### Instructions to follow
What lines in the data below mention the string "mapAx"? Copy them out.

### Data for this exercise ###

/-- A position within an I32 object is shown; outside it a free value stands there (the spec states none; log entry 46) and nothing else differs. On an axis in use:
AXIS_SSI_READ of a word makes POSITION_A its count times SSI_SCALE ÷ 1,000, rounded, and ends a run of failures; a failed read counts, and from the third in
succession sets ENCODER in AXIS_FAULT. INCREMENTAL_ENCODER_EDGE counts an edge and POSITION_B follows. The first AXIS_Z_PULSE references the axis and puts
POSITION_B at Z_POSITION; a later one further from it than POS_TOLERANCE is an encoder fault, and one within it is none. AXIS_SPEED_UPDATE, once 1 ms has
passed, forms SPEED over SPEED_WINDOW and takes into AXIS_FAULT the active functions that are violated and the encoder. On an axis of type 0 none of
them changes anything. -/
def Obligations.AxesFollowTheirEncoders : Prop :=
  (∀ (p : Post) (key : Nat) (v : Int),
    (-(2 ^ 31) ≤ v → v < 2 ^ 31 → p.setPosition key v = p.setO key v) ∧
    (v < -(2 ^ 31) ∨ 2 ^ 31 ≤ v → p.setPosition key v = p.draw.2.setO key (toSigned 32 (p.draw.1 % 2 ^ 32)))) ∧
  (∀ (s : State) (dt : Nat) (a : Fin 4), s.post.running = true → s.post.n (K.AX_AXIS_TYPE a) = 0 → ∀ (w : Option Nat) (b : Bool),
    GivesSettled (.axisSsiRead dt a w) s (s.post.elapse dt) ∧ GivesSettled (.incrementalEncoderEdge dt a b) s (s.post.elapse dt) ∧
    GivesSettled (.axisZPulse dt a) s (s.post.elapse dt) ∧ GivesSettled (.axisSpeedUpdate dt a b) s (s.post.elapse dt)) ∧
  (∀ (s : State) (dt w : Nat) (a : Fin 4), s.post.running = true → s.post.n (K.AX_AXIS_TYPE a) ≠ 0 →
    ∃ q : Post, q.ax[a].ssiFails = 0 ∧ q.ax[a].ssiSeen = true ∧ q.objs = s.post.objs ∧ (∀ b, b ≠ a → q.ax[b] = s.post.ax[b]) ∧
      GivesSettled (.axisSsiRead dt a (some w)) s (q.setPosition (K.AX_POSITION_A a)
        (roundDiv (ssiCount (s.post.n (K.AX_SSI_FORMAT a)) w * s.post.n (K.AX_SSI_SCALE a) : Nat) 1000))) ∧
  (∀ (s : State) (dt : Nat) (a : Fin 4), s.post.running = true → s.post.n (K.AX_AXIS_TYPE a) ≠ 0 →
    (2 ≤ s.post.ax[a].ssiFails →
      ∃ q, GivesSettled (.axisSsiRead dt a none) s q ∧ q.n (K.AX_AXIS_FAULT a) = s.post.n (K.AX_AXIS_FAULT a) ||| 8 ∧
        q.n (K.AX_AXIS_STATE a) = 4 ∧ q.ax[a].ssiFails = s.post.ax[a].ssiFails + 1 ∧
        ∀ k, k ≠ K.AX_AXIS_FAULT a → k ≠ K.AX_AXIS_STATE a → ¬ waymarkKey k → q.o k = s.post.o k) ∧
    (s.post.ax[a].ssiFails < 2 →
      GivesSettled (.axisSsiRead dt a none) s ((s.post.elapse dt).mapAx a (fun x => { x with ssiFails := x.ssiFails + 1 })))) ∧
  (∀ (s : State) (dt : Nat) (a : Fin 4) (dir : Bool), s.post.running = true → s.post.n (K.AX_AXIS_TYPE a) ≠ 0 →
    let e := s.post.ax[a].edges + (if dir then 1 else -1)
    GivesSettled (.incrementalEncoderEdge dt a dir) s (((s.post.elapse dt).mapAx a (fun x => { x with edges := e })).setPosition
      (K.AX_POSITION_B a) (roundDiv (s.post.ax[a].refPos + e * s.post.n (K.AX_INC_SCALE a)) 1000))) ∧
  (∀ (s : State) (dt : Nat) (a : Fin 4), s.post.running = true → s.post.n (K.AX_AXIS_TYPE a) ≠ 0 → s.post.ax[a].referenced = false →
    -(2 ^ 31) ≤ s.post.o (K.AX_Z_POSITION a) → s.post.o (K.AX_Z_POSITION a) < 2 ^ 31 →
    ∃ q, GivesSettled (.axisZPulse dt a) s q ∧ q.ax[a].referenced = true ∧ q.o (K.AX_POSITION_B a) = s.post.o (K.AX_Z_POSITION a) ∧
      q.n (K.AX_AXIS_FAULT a) = s.post.n (K.AX_AXIS_FAULT a) ∧
      ∀ k, k ≠ K.AX_POSITION_B a → k ≠ K.AX_AXIS_FAULT a → k ≠ K.AX_AXIS_STATE a → ¬ waymarkKey k → q.o k = s.post.o k) ∧
  (∀ (s : State) (dt : Nat) (a : Fin 4), s.post.running = true → s.post.n (K.AX_AXIS_TYPE a) ≠ 0 → s.post.ax[a].referenced = true →
    (s.post.zDistance a ≤ s.post.n (K.AX_POS_TOLERANCE a) →
      GivesSettled (.axisZPulse dt a) s ((s.post.elapse dt).mapAx a (fun x => { x with zBad := false }))) ∧
    (s.post.n (K.AX_POS_TOLERANCE a) < s.post.zDistance a →
      ∃ q, GivesSettled (.axisZPulse dt a) s q ∧ q.ax[a].zBad = true ∧ q.n (K.AX_AXIS_FAULT a) = s.post.n (K.AX_AXIS_FAULT a) ||| 8 ∧
        q.n (K.AX_AXIS_STATE a) = 4)) ∧
  (∀ (s : State) (dt : Nat) (a : Fin 4) (still : Bool), s.post.running = true → s.post.n (K.AX_AXIS_TYPE a) ≠ 0 →
    s.post.ax[a].updAt + 1000 ≤ s.post.now + dt →
    let w := s.post.n (K.AX_SPEED_WINDOW a)
    let v := windowSpeed ((s.post.o (K.AX_POSITION_A a) :: s.post.ax[a].histA).take (w + 1)) w 1
    ∃ q : Post, (-(2 ^ 31) ≤ v → v < 2 ^ 31 → q.o (K.AX_SPEED a) = v) ∧ q.ax[a].updAt = s.post.now + dt ∧
      q.n (K.AX_FUNCTIONS_ACTIVE a) = bitsOf [(0, s.post.axisActive a 0), (1, s.post.axisActive a 1), (2, s.post.axisActive a 2)] ∧
      (∀ k, k ≠ K.AX_SPEED a → k ≠ K.AX_FUNCTIONS_ACTIVE a → q.o k = s.post.o k) ∧
      GivesSettled (.axisSpeedUpdate dt a still) s
        (q.axisFault a ((q.axisViolated a &&& q.n (K.AX_FUNCTIONS_ACTIVE a)) + (if q.encoderBad a then 8 else 0)))) ∧
  (∀ (s : State) (dt : Nat) (a : Fin 4) (still : Bool), s.post.running = true → s.post.now + dt < s.post.ax[a].updAt + 1000 →
    GivesSettled (.axisSpeedUpdate dt a still) s (s.post.elapse dt))

/-- Each of the five frame commands applies an expiry that is due at its instant, then judges the frame: a frame that fails a check is rejected, another is
accepted. With the watchdog not due: an accepted CYCLIC frame takes PERMIT, FUNCTION_SELECT and SEQUENCE, restarts the watchdog and is RUNNING, and changes
nothing else; CLEAR_FAULTS clears its selection before it takes the permits. A frame that fails a check leaves PERMIT and SEQUENCE, counts, and shows the
check's code in LAST_REJECT. WATCHDOG_EXPIRY, due, clears every PERMIT bit, counts and enters EXPIRED (0x02), whose consequences are drawn; not due it changes
nothing. GUARDRAIL_REPLY_REFRESH places the reply. -/
def Obligations.GuardrailFrames : Prop :=
  (∀ (s : State) (dt sf : Nat) (f : List Byte) (ok : Bool), s.post.running = true →
    let q := (s.post.elapse dt).watchdogExpire
    let r := fun x => if q.frameCode f ok = 0 then q.acceptFrame f x else q.rejectFrame (q.frameCode f ok)
    GivesSettled (.guardrailCyclic dt f ok) s (r 0) ∧ GivesSettled (.lockoutArm dt f ok) s (r 0) ∧
    GivesSettled (.lockoutConfirm dt f ok sf) s (r sf) ∧ GivesSettled (.clearFaults dt f ok) s (r 0) ∧
    GivesSettled (.acceptSafe dt f ok sf) s (r sf)) ∧
  (∀ (s : State) (dt : Nat) (f : List Byte) (ok : Bool), s.post.running = true → (s.post.elapse dt).watchdogDue = false →
    (s.post.elapse dt).frameCode f ok = 0 → field f 3 1 = 0 →
    ∃ q, GivesSettled (.guardrailCyclic dt f ok) s q ∧
      q.guard = { s.post.guard with
        permit := field f 0x0C 1, funcSel := field f 0x0E 2, lastSeq := field f 4 4, acceptAt := s.post.now + dt } ∧
      q.n K.GR_GUARDRAIL_STATE = 1 ∧ ∀ k, k ≠ K.GR_GUARDRAIL_STATE → ¬ waymarkKey k → q.o k = s.post.o k) ∧
  (∀ (s : State) (dt : Nat) (f : List Byte) (ok : Bool), s.post.running = true → (s.post.elapse dt).watchdogDue = false →
    (s.post.elapse dt).frameCode f ok = 0 → field f 3 1 = 3 →
    let r := { s.post.elapse dt with guard := { s.post.guard with acceptAt := s.post.now + dt, lastSeq := field f 4 4 } }
    let c := (r.setGuardState 1).clearFaults (field f 0x10 8 % 2 ^ 28)
    GivesSettled (.clearFaults dt f ok) s { c with guard := { c.guard with permit := field f 0x0C 1, funcSel := field f 0x0E 2 } }) ∧
  (∀ (s : State) (dt c : Nat) (f : List Byte) (ok : Bool), s.post.running = true → (s.post.elapse dt).watchdogDue = false →
    (s.post.elapse dt).frameCode f ok = c → c ≠ 0 →
    ∃ q, GivesSettled (.guardrailCyclic dt f ok) s q ∧ q.guard = s.post.guard ∧ q.n K.GR_LAST_REJECT = c ∧
      (s.post.n K.GR_FRAMES_REJECTED + 1 < 2 ^ 32 → q.n K.GR_FRAMES_REJECTED = s.post.n K.GR_FRAMES_REJECTED + 1) ∧
      Changes [K.GR_FRAMES_REJECTED, K.GR_LAST_REJECT] (s.post.elapse dt) q) ∧
  (∀ (s : State) (dt : Nat), s.post.running = true → (s.post.elapse dt).watchdogDue = true →
    ∃ q : Post, q.guard = { s.post.guard with permit := 0 } ∧ q.n K.GR_GUARDRAIL_STATE = 2 ∧
      (s.post.n K.GR_EXPIRIES + 1 < 2 ^ 32 → q.n K.GR_EXPIRIES = s.post.n K.GR_EXPIRIES + 1) ∧
      (∀ k, k ≠ K.GR_GUARDRAIL_STATE → k ≠ K.GR_EXPIRIES → ¬ waymarkKey k → q.o k = s.post.o k) ∧
      GivesSettled (.watchdogExpiry dt) s q.settle) ∧
  (∀ (s : State) (dt : Nat), s.post.running = true → (s.post.elapse dt).watchdogDue = false →
    GivesSettled (.watchdogExpiry dt) s (s.post.elapse dt)) ∧
  (∀ (s : State) (dt : Nat), s.post.running = true →
    GivesSettled (.guardrailReplyRefresh dt) s ((s.post.elapse dt).setBlob K.GR_GUARDRAIL_OUT (s.post.elapse dt).replyFrame))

###

### Answer to the problem
      GivesSettled (.axisSsiRead dt a none) s ((s.post.elapse dt).mapAx a (fun x => { x with ssiFails := x.ssiFails + 1 })))) ∧
    GivesSettled (.incrementalEncoderEdge dt a dir) s (((s.post.elapse dt).mapAx a (fun x => { x with edges := e })).setPosition
      GivesSettled (.axisZPulse dt a) s ((s.post.elapse dt).mapAx a (fun x => { x with zBad := false }))) ∧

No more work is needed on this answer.